== YOUR GOAL ==
Would you copy all lines in the data that contain the word "cancelAllRequest"?

== RECORDS SHOWN ==
-- ==== Sys2Proof/Machine/HostFrames.lean ====
section
/-!
DEFINITION. What arrives on HRX: the request that a complete frame spells by its KIND (R175), the bytes of a frame one by
one (R173), and the commands that bring them. What a request does stands with its owner, in the file of its family.
-/
namespace Sys2Proof.Machine

/-! ## The requests by their KIND (R175) -/

/-- A frame that is complete with its CRC matching is handed on by its KIND (R173 to R175). -/
def State.request (kind tag : Byte) (p : List Byte) (s : State) : State :=
  match kind.toNat with
  | 0x01 => s.identRequest tag p
  | 0x02 => s.statusRequest tag p
  | 0x03 => s.setTimeRequest tag p
  | 0x04 => s.weatherRequest tag p
  | 0x05 => s.holdConfigRequest tag p
  | 0x06 => s.holdSetRequest tag p
  | 0x07 => s.holdClearRequest tag p
  | 0x08 => s.supplySetRequest tag p
  | 0x09 => s.supplyGetRequest tag p
  | 0x0A => s.tripClearRequest tag p
  | 0x0B => s.zoneSetRequest tag p
  | 0x0C => s.zoneGetRequest tag p
  | 0x0D => s.zoneMapRequest tag p
  | 0x0E => s.faultClearRequest tag p
  | 0x0F => s.runNowRequest tag p
  | 0x10 => s.cancelRunRequest tag p
  | 0x11 => s.cancelAllRequest tag p
  | 0x12 => s.gridWindowRequest tag p
  | 0x13 => s.gridWriteRequest tag p
  | 0x14 => s.gridReadRequest tag p
  | 0x15 => s.gridSwapRequest tag p
  | 0x16 => s.deviceListRequest tag p
  | 0x17 => s.deviceGetRequest tag p
  | 0x18 => s.enrolRequest tag p
  | 0x19 => s.retireRequest tag p
  | 0x1A => s.sweepRequest tag p
  | 0x1B => s.probeReadRequest tag p
  | 0x1C => s.deviceQueryRequest tag p
  | 0x1D => s.lineSetRequest tag p
  | 0x1E => s.noticeFilterRequest tag p
  | 0x1F => s.resetRequest tag p
  | _ => s.unknownRequest kind tag

/-! ## Bytes on HRX (R173) -/

/-- A byte arrives inside a frame: a framing error, a LEN above 240 or a CRC that does not match discards the frame as a
link error; a frame complete with its CRC matching is handed on, and the receiver hunts again (R173). -/
def State.frameByte (taken : List Byte) (b : HrxByte) (s : State) : State :=
  if !b.stopHigh then s.mapLink Link.countError
  else
    match heardAs (taken ++ [b.value]) with
    | .growing => s.mapLink fun l => { l with receiver := .inFrame (taken ++ [b.value]) s.timeBase }
    | .bad => s.mapLink Link.countError
    | .complete kind tag p => (s.mapLink fun l => { l with receiver := .hunting }).request kind tag p

/-- The receiver takes one byte, after a frame whose gap has grown too long is discarded (R173). -/
def State.hearByte (b : HrxByte) (s : State) : State :=
  let t := s.mapLink (Link.closeGap s.timeBase)
  match t.link.receiver with
  | .hunting => t.mapLink (Link.hunt s.timeBase b)
  | .inFrame taken _ => t.frameByte taken b

/-- Bytes arrive on HRX, one after another (R173); the receiver takes none in a break (R180). -/
def State.hear (bytes : List HrxByte) (s : State) : State :=
  if s.link.inBreak then s else bytes.foldl (fun t b => t.hearByte b) s

/-- LINK_ERROR: bytes arrive on HRX. The receiver discards the frames among them whose LEN is above 240, that hold a
framing error, or whose CRC does not match, skips what is outside a frame, and hands on a frame that is complete with its
CRC matching (R173, log 9). -/
def execLinkError (bytes : List HrxByte) (s : State) : Host.Outcome State Fault Refusal := .next (s.hear bytes)

/-! ## Whole frames -/

/-- A whole frame arrives on HRX, with its CRC matching; `owner` is what its KIND makes of it. A receiver that hunts hands
it on (R173), which is what its bytes do one by one; one that is still in a frame takes its bytes as that frame's (log 9).
A break takes no byte and a payload above 240 bytes is a link error (log 11). -/
def State.takeFrame (kind tag : Byte) (p : List Byte) (owner : State → State) (s : State) : State :=
  if s.link.inBreak then s
  else if 240 < p.length then s.mapLink Link.countError
  else
    let t := s.mapLink (Link.closeGap s.timeBase)
    if t.link.receiver = .hunting then owner t
    else t.hear ({ kind := kind, tag := tag, payload := p, resets := false } : HostFrame).onHrx

/-- IDENT. -/
def execIdent (tag : Byte) (p : List Byte) (s : State) : Host.Outcome State Fault Refusal :=
  .next (s.takeFrame 0x01#8 tag p (State.identRequest tag p))

/-- STATUS. -/
def execStatus (tag : Byte) (p : List Byte) (s : State) : Host.Outcome State Fault Refusal :=
  .next (s.takeFrame 0x02#8 tag p (State.statusRequest tag p))

/-- SET_TIME. -/
def execSetTime (tag : Byte) (p : List Byte) (s : State) : Host.Outcome State Fault Refusal :=
  .next (s.takeFrame 0x03#8 tag p (State.setTimeRequest tag p))

/-- WEATHER. -/
def execWeather (tag : Byte) (p : List Byte) (s : State) : Host.Outcome State Fault Refusal :=
  .next (s.takeFrame 0x04#8 tag p (State.weatherRequest tag p))

/-- HOLD_CONFIG. -/
def execHoldConfig (tag : Byte) (p : List Byte) (s : State) : Host.Outcome State Fault Refusal :=
  .next (s.takeFrame 0x05#8 tag p (State.holdConfigRequest tag p))

/-- HOLD_SET. -/
def execHoldSet (tag : Byte) (p : List Byte) (s : State) : Host.Outcome State Fault Refusal :=
  .next (s.takeFrame 0x06#8 tag p (State.holdSetRequest tag p))

/-- HOLD_CLEAR. -/
def execHoldClear (tag : Byte) (p : List Byte) (s : State) : Host.Outcome State Fault Refusal :=
  .next (s.takeFrame 0x07#8 tag p (State.holdClearRequest tag p))

/-- SUPPLY_SET. -/
def execSupplySet (tag : Byte) (p : List Byte) (s : State) : Host.Outcome State Fault Refusal :=
  .next (s.takeFrame 0x08#8 tag p (State.supplySetRequest tag p))

/-- SUPPLY_GET. -/
def execSupplyGet (tag : Byte) (p : List Byte) (s : State) : Host.Outcome State Fault Refusal :=
  .next (s.takeFrame 0x09#8 tag p (State.supplyGetRequest tag p))

/-- TRIP_CLEAR. -/
def execTripClear (tag : Byte) (p : List Byte) (s : State) : Host.Outcome State Fault Refusal :=
  .next (s.takeFrame 0x0A#8 tag p (State.tripClearRequest tag p))

/-- ZONE_SET. -/
def execZoneSet (tag : Byte) (p : List Byte) (s : State) : Host.Outcome State Fault Refusal :=
  .next (s.takeFrame 0x0B#8 tag p (State.zoneSetRequest tag p))

/-- ZONE_GET. -/
def execZoneGet (tag : Byte) (p : List Byte) (s : State) : Host.Outcome State Fault Refusal :=
  .next (s.takeFrame 0x0C#8 tag p (State.zoneGetRequest tag p))

/-- ZONE_MAP. -/
def execZoneMap (tag : Byte) (p : List Byte) (s : State) : Host.Outcome State Fault Refusal :=
  .next (s.takeFrame 0x0D#8 tag p (State.zoneMapRequest tag p))

/-- FAULT_CLEAR. -/
def execFaultClear (tag : Byte) (p : List Byte) (s : State) : Host.Outcome State Fault Refusal :=
  .next (s.takeFrame 0x0E#8 tag p (State.faultClearRequest tag p))

/-- RUN_NOW. -/
def execRunNow (tag : Byte) (p : List Byte) (s : State) : Host.Outcome State Fault Refusal :=
  .next (s.takeFrame 0x0F#8 tag p (State.runNowRequest tag p))

/-- CANCEL_RUN. -/
def execCancelRun (tag : Byte) (p : List Byte) (s : State) : Host.Outcome State Fault Refusal :=
  .next (s.takeFrame 0x10#8 tag p (State.cancelRunRequest tag p))

/-- CANCEL_ALL. -/
def execCancelAll (tag : Byte) (p : List Byte) (s : State) : Host.Outcome State Fault Refusal :=
  .next (s.takeFrame 0x11#8 tag p (State.cancelAllRequest tag p))

/-- GRID_WINDOW. -/
def execGridWindow (tag : Byte) (p : List Byte) (s : State) : Host.Outcome State Fault Refusal :=
  .next (s.takeFrame 0x12#8 tag p (State.gridWindowRequest tag p))

/-- GRID_WRITE. -/
def execGridWrite (tag : Byte) (p : List Byte) (s : State) : Host.Outcome State Fault Refusal :=
  .next (s.takeFrame 0x13#8 tag p (State.gridWriteRequest tag p))

/-- GRID_READ. -/
def execGridRead (tag : Byte) (p : List Byte) (s : State) : Host.Outcome State Fault Refusal :=
  .next (s.takeFrame 0x14#8 tag p (State.gridReadRequest tag p))

/-- GRID_SWAP. -/
def execGridSwap (tag : Byte) (p : List Byte) (s : State) : Host.Outcome State Fault Refusal :=
  .next (s.takeFrame 0x15#8 tag p (State.gridSwapRequest tag p))

/-- DEVICE_LIST. -/
def execDeviceList (tag : Byte) (p : List Byte) (s : State) : Host.Outcome State Fault Refusal :=
  .next (s.takeFrame 0x16#8 tag p (State.deviceListRequest tag p))

/-- DEVICE_GET. -/
def execDeviceGet (tag : Byte) (p : List Byte) (s : State) : Host.Outcome State Fault Refusal :=
  .next (s.takeFrame 0x17#8 tag p (State.deviceGetRequest tag p))

/-- ENROL. -/
def execEnrol (tag : Byte) (p : List Byte) (s : State) : Host.Outcome State Fault Refusal :=
  .next (s.takeFrame 0x18#8 tag p (State.enrolRequest tag p))

/-- RETIRE. -/
def execRetire (tag : Byte) (p : List Byte) (s : State) : Host.Outcome State Fault Refusal :=
  .next (s.takeFrame 0x19#8 tag p (State.retireRequest tag p))

/-- SWEEP. -/
def execSweep (tag : Byte) (p : List Byte) (s : State) : Host.Outcome State Fault Refusal :=
  .next (s.takeFrame 0x1A#8 tag p (State.sweepRequest tag p))

/-- PROBE_READ. -/
def execProbeRead (tag : Byte) (p : List Byte) (s : State) : Host.Outcome State Fault Refusal :=
  .next (s.takeFrame 0x1B#8 tag p (State.probeReadRequest tag p))

/-- DEVICE_QUERY. -/
def execDeviceQuery (tag : Byte) (p : List Byte) (s : State) : Host.Outcome State Fault Refusal :=
  .next (s.takeFrame 0x1C#8 tag p (State.deviceQueryRequest tag p))

/-- LINE_SET. -/
def execLineSet (tag : Byte) (p : List Byte) (s : State) : Host.Outcome State Fault Refusal :=
  .next (s.takeFrame 0x1D#8 tag p (State.lineSetRequest tag p))

/-- NOTICE_FILTER. -/
def execNoticeFilter (tag : Byte) (p : List Byte) (s : State) : Host.Outcome State Fault Refusal :=
  .next (s.takeFrame 0x1E#8 tag p (State.noticeFilterRequest tag p))

/-- RESET_PLAN. -/
def execResetPlan (tag : Byte) (p : List Byte) (s : State) : Host.Outcome State Fault Refusal :=
  .next (s.takeFrame 0x1F#8 tag p (State.resetRequest tag p))

/-- RESET_FIELD. -/
def execResetField (tag : Byte) (p : List Byte) (s : State) : Host.Outcome State Fault Refusal :=
  .next (s.takeFrame 0x1F#8 tag p (State.resetRequest tag p))

/-- RESET_ALL. -/
def execResetAll (tag : Byte) (p : List Byte) (s : State) : Host.Outcome State Fault Refusal :=
  .next (s.takeFrame 0x1F#8 tag p (State.resetRequest tag p))

/-- UNKNOWN_KIND (R175). A KIND that is a request kind is no such frame (log 11). -/
def execUnknownKind (kind tag : Byte) (p : List Byte) (s : State) : Host.Outcome State Fault Refusal :=
  .next (if isRequestKind kind then s else s.takeFrame kind tag p (State.unknownRequest kind tag))

end Sys2Proof.Machine
end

== COMPLETED TASK ==
  | 0x11 => s.cancelAllRequest tag p
  .next (s.takeFrame 0x11#8 tag p (State.cancelAllRequest tag p))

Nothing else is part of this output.